» EXCERPTED DATA:
-- ==== Sys2Proof/Machine/Mower.lean ====
section
/-! DEFINITION. The Mowers (12): their command and its checks, the square norm, the update and the working copy block by
block, and their registers. -/
namespace Sys2Proof
namespace Machine

/-! ### The command (Table 12.3) -/

/-- The fields of a Mower command; `zeros`: its must-be-0 fields are 0. -/
structure MowCmd where
  op    : Nat
  endStep : Bool
  accum : Bool
  rndM  : Nat
  rndW  : Nat
  ovfW  : Nat
  fmtG  : Nat
  fmtW  : Nat
  tsW   : Nat
  n     : Nat
  queue : Nat
  inQ   : Nat
  gAddr : Nat
  mAddr : Nat
  msAddr : Nat
  wAddr : Nat
  wsAddr : Nat
  imgAddr : Nat
  tagAddr : Nat
  tagCount : Nat
  gLoc  : Nat
  mLoc  : Nat
  wLoc  : Nat
  iLoc  : Nat
  dryNs : Nat
  tensorM : Nat
  tensorW : Nat
  e0    : Nat
  zeros : Bool
  deriving DecidableEq, Repr

/-- The fields of a command's 128 bytes. -/
def MowCmd.ofBytes (c : List Byte) : MowCmd where
  op := cmdNum c 0 1
  endStep := (cmdNum c 1 1).testBit 0
  accum := (cmdNum c 1 1).testBit 1
  rndM := bitsOf (cmdNum c 2 1) 2 0
  rndW := bitsOf (cmdNum c 3 1) 2 0
  ovfW := bitsOf (cmdNum c 3 1) 4 3
  fmtG := bitsOf (cmdNum c 4 1) 4 0
  fmtW := bitsOf (cmdNum c 5 1) 4 0
  tsW := cmdNum c 6 1
  n := cmdNum c 8 4
  queue := cmdNum c 0xC 2
  inQ := cmdNum c 0xE 2
  gAddr := cmdNum c 0x10 8
  mAddr := cmdNum c 0x18 8
  msAddr := cmdNum c 0x20 8
  wAddr := cmdNum c 0x28 8
  wsAddr := cmdNum c 0x30 8
  imgAddr := cmdNum c 0x38 8
  tagAddr := cmdNum c 0x40 8
  tagCount := cmdNum c 0x48 2
  gLoc := bitsOf (cmdNum c 0x4A 1) 1 0
  mLoc := bitsOf (cmdNum c 0x4A 1) 3 2
  wLoc := bitsOf (cmdNum c 0x4A 1) 5 4
  iLoc := bitsOf (cmdNum c 0x4A 1) 7 6
  dryNs := cmdNum c 0x4C 4
  tensorM := cmdNum c 0x50 4
  tensorW := cmdNum c 0x54 4
  e0 := cmdNum c 0x58 8
  zeros := decide (cmdNum c 1 1 < 4 ∧ cmdNum c 2 1 < 8 ∧ cmdNum c 3 1 < 32 ∧ cmdNum c 4 1 < 32 ∧ cmdNum c 5 1 < 32) &&
    cmdNum c 7 1 == 0 && cmdNum c 0x4B 1 == 0 && cmdNum c 0x60 32 == 0 &&
    (decide (0xC ≤ bitsOf (cmdNum c 5 1) 4 0 ∧ bitsOf (cmdNum c 5 1) 4 0 ≤ 0x11) || cmdNum c 0x30 8 == 0) &&
    (cmdNum c 0 1 == 2 || (cmdNum c 0x40 8 == 0 && cmdNum c 0x48 2 == 0))

/-- What the operation uses (Table 12.1): G, M and its scales, W and its scales, the image, the tags. -/
def MowCmd.usesG (c : MowCmd) : Bool := c.op == 1 || c.op == 2
def MowCmd.usesM (c : MowCmd) : Bool := c.op == 2 || c.op == 3
def MowCmd.usesImg (c : MowCmd) : Bool := c.op == 1 || c.op == 2

/-- The formats of G and W. -/
def MowCmd.fG (c : MowCmd) : Fmt := fmtOf c.fmtG
def MowCmd.fW (c : MowCmd) : Fmt := fmtOf c.fmtW

/-- Blocks of 32 elements. -/
def MowCmd.blocks (c : MowCmd) : Nat := c.n / 32

/-- An operand in memory: its location, address and bytes. -/
structure MemSpan where
  loc  : Nat
  addr : Nat
  n    : Nat
  deriving DecidableEq, Repr

/-- The operands that a command uses. -/
def MowCmd.spans (c : MowCmd) : List MemSpan :=
  (if c.usesG then [⟨c.gLoc, c.gAddr, c.fG.packedBytes c.n⟩] else []) ++
    (if c.usesM then [⟨c.mLoc, c.mAddr, 3 * c.n⟩, ⟨c.mLoc, c.msAddr, c.blocks⟩, ⟨c.wLoc, c.wAddr, c.fW.packedBytes c.n⟩] ++
      (if c.fW.isMx then [⟨c.wLoc, c.wsAddr, c.blocks⟩] else []) else []) ++
    (if c.usesImg then [⟨c.iLoc, c.imgAddr, 96⟩] else []) ++ (if c.op = 2 then [⟨c.iLoc, c.tagAddr, 16 * c.tagCount⟩] else [])

/-- Two operands overlap. -/
def MemSpan.overlaps (a b : MemSpan) : Bool :=
  a.loc == b.loc && a.n != 0 && b.n != 0 && decide (a.addr < b.addr + b.n ∧ b.addr < a.addr + a.n)

/-- Some two of the operands overlap. -/
def anyOverlap : List MemSpan → Bool
  | [] => false
  | x :: xs => xs.any (fun y => x.overlaps y) || anyOverlap xs

/-- The code of the first check of Table 12.4 that a command fails at issue, 0 if none (R303). An address with bits that its
location does not use has a nonzero must-be-0 field, and a BS24 element of 3 bytes asks no alignment (DEDUCED, entry 26). -/
def Dev.mowRefusal (d : Dev) (die bed : Nat) (c : MowCmd) : Nat :=
  let wOk := (decide (1 ≤ c.fmtW ∧ c.fmtW ≤ 0x11)) && (Fmt.ofCode c.fmtW).isSome
  let gOk := decide (1 ≤ c.fmtG ∧ c.fmtG ≤ 3)
  let unaligned (f : Fmt) (a : Nat) : Bool := (f.bits == 32 && a % 4 != 0) || (f.bits == 16 && a % 2 != 0)
  if !(decide (1 ≤ c.op ∧ c.op ≤ 3)) || !c.zeros || c.spans.any (fun s => decide (s.loc < 2) && !addrOk s.loc s.addr) then 0x50
  else if (c.usesG && !gOk) || (c.usesM && !wOk) || (Fmt.ofCode c.fmtG).isNone || (Fmt.ofCode c.fmtW).isNone || c.rndM == 6 || c.rndW == 6 || c.ovfW == 2 then 0x51
  else if c.n % 32 != 0 || (c.op == 2 && !(decide (1 ≤ c.tagCount ∧ c.tagCount ≤ 1024))) || (c.usesG && unaligned c.fG c.gAddr) ||
      (c.usesM && unaligned c.fW c.wAddr) then 0x52
  else if c.spans.any (fun s => decide (2 ≤ s.loc)) then 0x53
  else if anyOverlap c.spans then 0x54
  else if (c.queue != 0xFFFF && !d.queueOk (.mower die) bed c.queue) ||
      (c.inQ != 0xFFFF && !(d.isBarrowQueue c.inQ && d.qfld c.inQ Ctx.bed == bed && !d.queueInError c.inQ)) then 0x57
  else 0

/-! ### Runs -/

/-- A Mower's run after `g`. -/
def Dev.modMow (d : Dev) (die : Nat) (g : MowerRun → MowerRun) : Dev :=
  let s := d.mower die
  match s.run with
  | some x => d.setMower die { s with run := some (g x) }
  | none => d

/-- The binary64 value in a LO and HI pair of a Mower, and the device with another. -/
def Dev.mow64 (d : Dev) (die : Nat) (lo hi : Fld) : Val :=
  Fmt.binary64.decode (d.fld (.mower die) hi * 2 ^ 32 + d.fld (.mower die) lo)
def Dev.setMow64 (d : Dev) (die : Nat) (lo hi : Fld) (v : Val) : Dev :=
  let c := (Fmt.binary64.deliver .nearest true 0 v).1
  (d.setFld (.mower die) lo (c % 2 ^ 32)).setFld (.mower die) hi (c / 2 ^ 32)

/-- The schedule in a Mower's registers. -/
def Dev.schedule (d : Dev) (die : Nat) : Schedule :=
  let b := Blk.mower die
  { mult := d.fld b Reg.ALM_CFG.MULT, clip := d.isSet b Reg.ALM_CFG.CLIP_EN, decay := d.fld b Reg.ALM_CFG.DECAY,
    warmup := d.fld b Reg.ALM_WARMUP.STEPS, decaySteps := d.fld b Reg.ALM_DECAY_STEPS.STEPS,
    period := d.fld b Reg.ALM_PERIOD.STEPS, stepInt := d.fld b Reg.ALM_STEP_INT.STEPS,
    etaInit := d.mow64 die Reg.ALM_ETA_INIT_LO.ETA_INIT Reg.ALM_ETA_INIT_HI.ETA_INIT,
    etaPeak := d.mow64 die Reg.ALM_ETA_PEAK_LO.ETA_PEAK Reg.ALM_ETA_PEAK_HI.ETA_PEAK,
    etaMin := d.mow64 die Reg.ALM_ETA_MIN_LO.ETA_MIN Reg.ALM_ETA_MIN_HI.ETA_MIN,
    gamma := d.mow64 die Reg.ALM_GAMMA_LO.GAMMA Reg.ALM_GAMMA_HI.GAMMA,
    t := d.mow64 die Reg.MOW_CLIP_LO.T Reg.MOW_CLIP_HI.T }

/-- A command ends with a cause: its barrow will be POISONED; its queue enters ERROR, or without one its bed halts (R306, 10
R260). -/
def Dev.mowFault (d : Dev) (die cause : Nat) : Dev :=
  match (d.mower die).run with
  | none => d
  | some x =>
    let d1 := ((d.setFld (.mower die) Reg.MOW_STS.FAULT 1).setFld (.mower die) Reg.MOW_STS.CAUSE cause).modMow die
      (fun y => { y with begun := true, ended := true, poison := some cause })
    match queueOf (MowCmd.ofBytes x.cmd).queue with
    | some q => d1.queueError q cause
    | none => d1.haltBed x.bed 3

/-- The same at an access, which a glasshouse that refuses it counts. -/
def Dev.mowFaultAt (d : Dev) (die : Nat) (e : Nat × Option Nat) : Dev := (d.countRefused e.2).mowFault die e.1

/-! ### Operands -/

/-- The address of byte `i` of an operand. -/
def MemSpan.at (s : MemSpan) (i : Nat) : Mem × Nat := (locMem s.loc (s.addr + i)).getD (.hbm, 0)

/-- The fault that `n` bytes of an operand from byte `i` on give: their addresses, by the first and the last of them (no
boundary of a region lies between), then their words where they are read; with the die whose glasshouse refuses them (R306, 09
R230). -/
def Dev.mowCause (d : Dev) (b : BedCfg) (s : MemSpan) (i n : Nat) (write : Bool) : Option (Nat × Option Nat) :=
  let fault (k : Nat) : Option (Nat × Option Nat) :=
    let a := s.at k
    if s.loc = 0 then (d.hbmFault b write a.2).map (fun e => (e, none))
    else (d.ghFault b (a.2 / 2 ^ 26) (a.2 % 2 ^ 26)).map (fun e =>
      (e, if b.inGh (a.2 / 2 ^ 26) (a.2 % 2 ^ 26) then none else some (a.2 / 2 ^ 26)))
  if n = 0 then none
  else firstFault [fault i, fault (i + n - 1),
    if !write && d.anyBad (s.at i).1 (s.at i).2 n then some (Cause.ueConvert, none) else none]

/-- Bytes of an operand. -/
def Dev.spanBytes (d : Dev) (s : MemSpan) (i n : Nat) : List Byte := d.readBytes (s.at i).1 (s.at i).2 n

/-- Bytes of an operand meet their checkers, and bytes are written to one. -/
def Dev.spanNote (d : Dev) (to_ : Place) (bed : Nat) (s : MemSpan) (i n : Nat) : Dev :=
  d.noteFrom bed to_ ((s.at i).1.wordsOf (s.at i).2 n)
def Dev.spanWrite (d : Dev) (s : MemSpan) (i : Nat) (bs : List Byte) : Dev := d.writeBytes (s.at i).1 (s.at i).2 bs

/-- The operands. -/
def MowCmd.g (c : MowCmd) : MemSpan := ⟨c.gLoc, c.gAddr, c.fG.packedBytes c.n⟩
def MowCmd.m (c : MowCmd) : MemSpan := ⟨c.mLoc, c.mAddr, 3 * c.n⟩
def MowCmd.ms (c : MowCmd) : MemSpan := ⟨c.mLoc, c.msAddr, c.blocks⟩
def MowCmd.w (c : MowCmd) : MemSpan := ⟨c.wLoc, c.wAddr, c.fW.packedBytes c.n⟩
def MowCmd.ws (c : MowCmd) : MemSpan := ⟨c.wLoc, c.wsAddr, c.blocks⟩
def MowCmd.img (c : MowCmd) : MemSpan := ⟨c.iLoc, c.imgAddr, 96⟩
def MowCmd.tags (c : MowCmd) : MemSpan := ⟨c.iLoc, c.tagAddr, 16 * c.tagCount⟩

/-! ### Tags (R292) -/

/-- The tag `i`: its STEP, and the reason of Table 12.7 for which it fails against a step number, if any. -/
def Dev.tagStep (d : Dev) (c : MowCmd) (i : Nat) : Nat := numAt (d.spanBytes c.tags (16 * i) 16) 0 4
def Dev.tagFault (d : Dev) (c : MowCmd) (step i : Nat) : Option Nat :=
  let bs := d.spanBytes c.tags (16 * i) 16
  let st := numAt bs 8 1
  if numAt bs 0 4 ≠ step then some 0
  else if !st.testBit 0 then some 1
  else if 2 ≤ st || !allZero (bs.drop 9) then some 2
  else none

/-- The first failing tag with its reason. -/
def Dev.firstTagFault (d : Dev) (c : MowCmd) (step : Nat) : Option (Nat × Nat) :=
  (List.range c.tagCount).findSome? (fun i => (d.tagFault c step i).map (fun r => (i, r)))

/-- A failing tag holds the UPDATE in SKEW, recorded and logged (R292). -/
def Dev.enterSkew (d : Dev) (die : Nat) (x : MowerRun) (tag reason step : Nat) : Dev :=
  let b := Blk.mower die
  let d1 := ((((((d.setFld b Reg.MOW_STS.STATE 3).setFld b Reg.MOW_STS.STEP_SKEW 1).setFld b Reg.MOW_SKEW.VALID 1).setFld b
    Reg.MOW_SKEW.REASON reason).setFld b Reg.MOW_SKEW.TAG tag).setFld b Reg.MOW_SKEW_STEP.STEP step).modMow die
      (fun y => { y with begun := true, skew := true })
  d1.logPush { d1.entry b Ev.stepSkew 2 with bed := x.bed }

/-! ### The update (R295 to R298) -/

/-- The global norm image, as the value n2 comes from; `none`: 06 R162 makes it invalid, and n2 is a free value (entry 22). -/
def Dev.normImage (d : Dev) (c : MowCmd) : Option Long := Long.ofBytes (d.spanBytes c.img 0 96)

/-- The Mower refuses an UPDATE at its start (R300, R303): the item goes, its input barrow is released, its bed halts. -/
def Dev.refuseUpdate (d : Dev) (die : Nat) (x : MowerRun) (code : Nat) : Dev :=
  let b := Blk.mower die
  let d1 := match x.input with
    | some t => (d.releaseSlot t).1
    | none => d
  let d2 := ((d1.setFld b Reg.MOW_STS.REFUSED 1).setFld b Reg.MOW_STS.CAUSE code).setFld b Reg.MOW_STS.STATE 0
  { d2.setMower die { d2.mower die with run := none } with items := d2.items.filter (fun i => i.seq != x.seq) }.haltBed x.bed 3

/-- The step quantities of an UPDATE whose tags agree: η, the norm, c and k, or the outcome of a non-finite norm. -/
def Dev.startUpdate (d : Dev) (die : Nat) (x : MowerRun) (bc : BedCfg) (c : MowCmd) : Dev :=
  let b := Blk.mower die
  let a := d.schedule die
  let code := a.refusal
  if code ≠ 0 then d.refuseUpdate die x code
  else match d.mowCause bc c.img 0 96 false with
    | some e => (d.spanNote (.die die .mower) x.bed c.img 0 96).mowFaultAt die e
    | none =>
      let d1 := d.spanNote (.die die .mower) x.bed c.img 0 96
      let eta := (a.eta (d1.fld b Reg.MOW_STEP.STEP)).run 0#5
      let d2 := (d1.setMow64 die Reg.ALM_ETA_LO.ETA Reg.ALM_ETA_HI.ETA eta.1).setFld b Reg.MOW_STS.STATE 1
      let img := d2.normImage c
      if img.any (fun i => i.nan || i.posInf) then
        ((d2.setFld b Reg.MOW_STS.NONFINITE 1).setFld b Reg.MOW_STS.OUTCOME 2).modMow die (fun y => { y with
          begun := true, ended := true, flags := eta.2 ||| FlagSet.inv })
      else
        let n2 := match img with
          | some i => (i.result .nearest, d2)
          | none => (Fmt.binary64.decode (Config.freeNorm d2.takeFree.1).toNat, d2.takeFree.2)
        let q := (a.stepOf eta.1 n2.1).run eta.2
        let d3 := ((n2.2.setMow64 die Reg.MOW_NORM_LO.NORM Reg.MOW_NORM_HI.NORM q.1.1).setMow64 die Reg.MOW_C_LO.C
          Reg.MOW_C_HI.C q.1.2.1).setMow64 die Reg.MOW_K_LO.K Reg.MOW_K_HI.K q.1.2.2
        (d3.setFld b Reg.MOW_STS.OUTCOME (bit q.1.2.2.isZero)).modMow die (fun y => { y with
          begun := true, ended := c.n == 0, flags := q.2 })

/-- The master values of block `k` as stored (05 R125). -/
def Dev.masters (d : Dev) (c : MowCmd) (k : Nat) : List Val :=
  let s := (byteAt (d.spanBytes c.ms k 1) 0).toNat
  let bs := d.spanBytes c.m (96 * k) 96
  (List.range 32).map (fun i => (Fmt.bs24.elem bs i).underScale s)

/-- The row and column of element `i` for R133 (R302). -/
def MowCmd.draw (c : MowCmd) (key : DrawKey) (i : Nat) : Nat := key.draw ((c.e0 + i) / 4096) ((c.e0 + i) % 4096)

/-- One block of masters is written (R129, R295). -/
def Dev.writeMasters (d : Dev) (bc : BedCfg) (die : Nat) (c : MowCmd) (k : Nat) (vs : List Val) : Dev × FlagSet :=
  let rnd := (Rnd.ofCode c.rndM ((Rnd.ofCode bc.round .nearest).getD .nearest)).getD .nearest
  let key : DrawKey := ⟨bc.jobSeed, c.tensorM, d.fld (.mower die) Reg.MOW_STEP.STEP⟩
  let y := Fmt.bs24.deliverBlock rnd (((List.range 32).zip vs).map (fun p => (p.2, c.draw key (32 * k + p.1))))
  ((d.spanWrite c.m (96 * k) (Fmt.bs24.pack y.2.1)).spanWrite c.ms k [BitVec.ofNat 8 y.1], y.2.2)

/-- One block of the working copy is written from the stored masters (R296). -/
def Dev.writeCopy (d : Dev) (bc : BedCfg) (die : Nat) (c : MowCmd) (k : Nat) : Dev × FlagSet :=
  let f := c.fW
  let rnd := (Rnd.ofCode c.rndW ((Rnd.ofCode bc.round .nearest).getD .nearest)).getD .nearest
  let ieee := (ieeeMode f c.ovfW bc.ieee).getD false
  let key : DrawKey := ⟨bc.jobSeed, c.tensorW, d.fld (.mower die) Reg.MOW_STEP.STEP⟩
  let vs := ((List.range 32).zip (d.masters c k)).map (fun p => (p.2, c.draw key (32 * k + p.1)))
  let at_ := k * f.packedBytes 32
  if f.isMx then
    let y := f.deliverBlock rnd vs
    ((d.spanWrite c.w at_ (f.pack y.2.1)).spanWrite c.ws k [BitVec.ofNat 8 y.1], y.2.2)
  else
    let es := vs.map (fun v => f.deliverScaled (if f.tensorScaled then c.tsW else 0x7F) rnd ieee v.2 v.1)
    (d.spanWrite c.w at_ (f.pack (es.map (fun e => e.1))), es.foldl (fun a e => a ||| e.2) 0#5)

» EXERCISE REQUIREMENTS:
Using the material, find how many lines hold the word "ovfW". Give the number by itself.

» EXERCISE SOLUTION:
4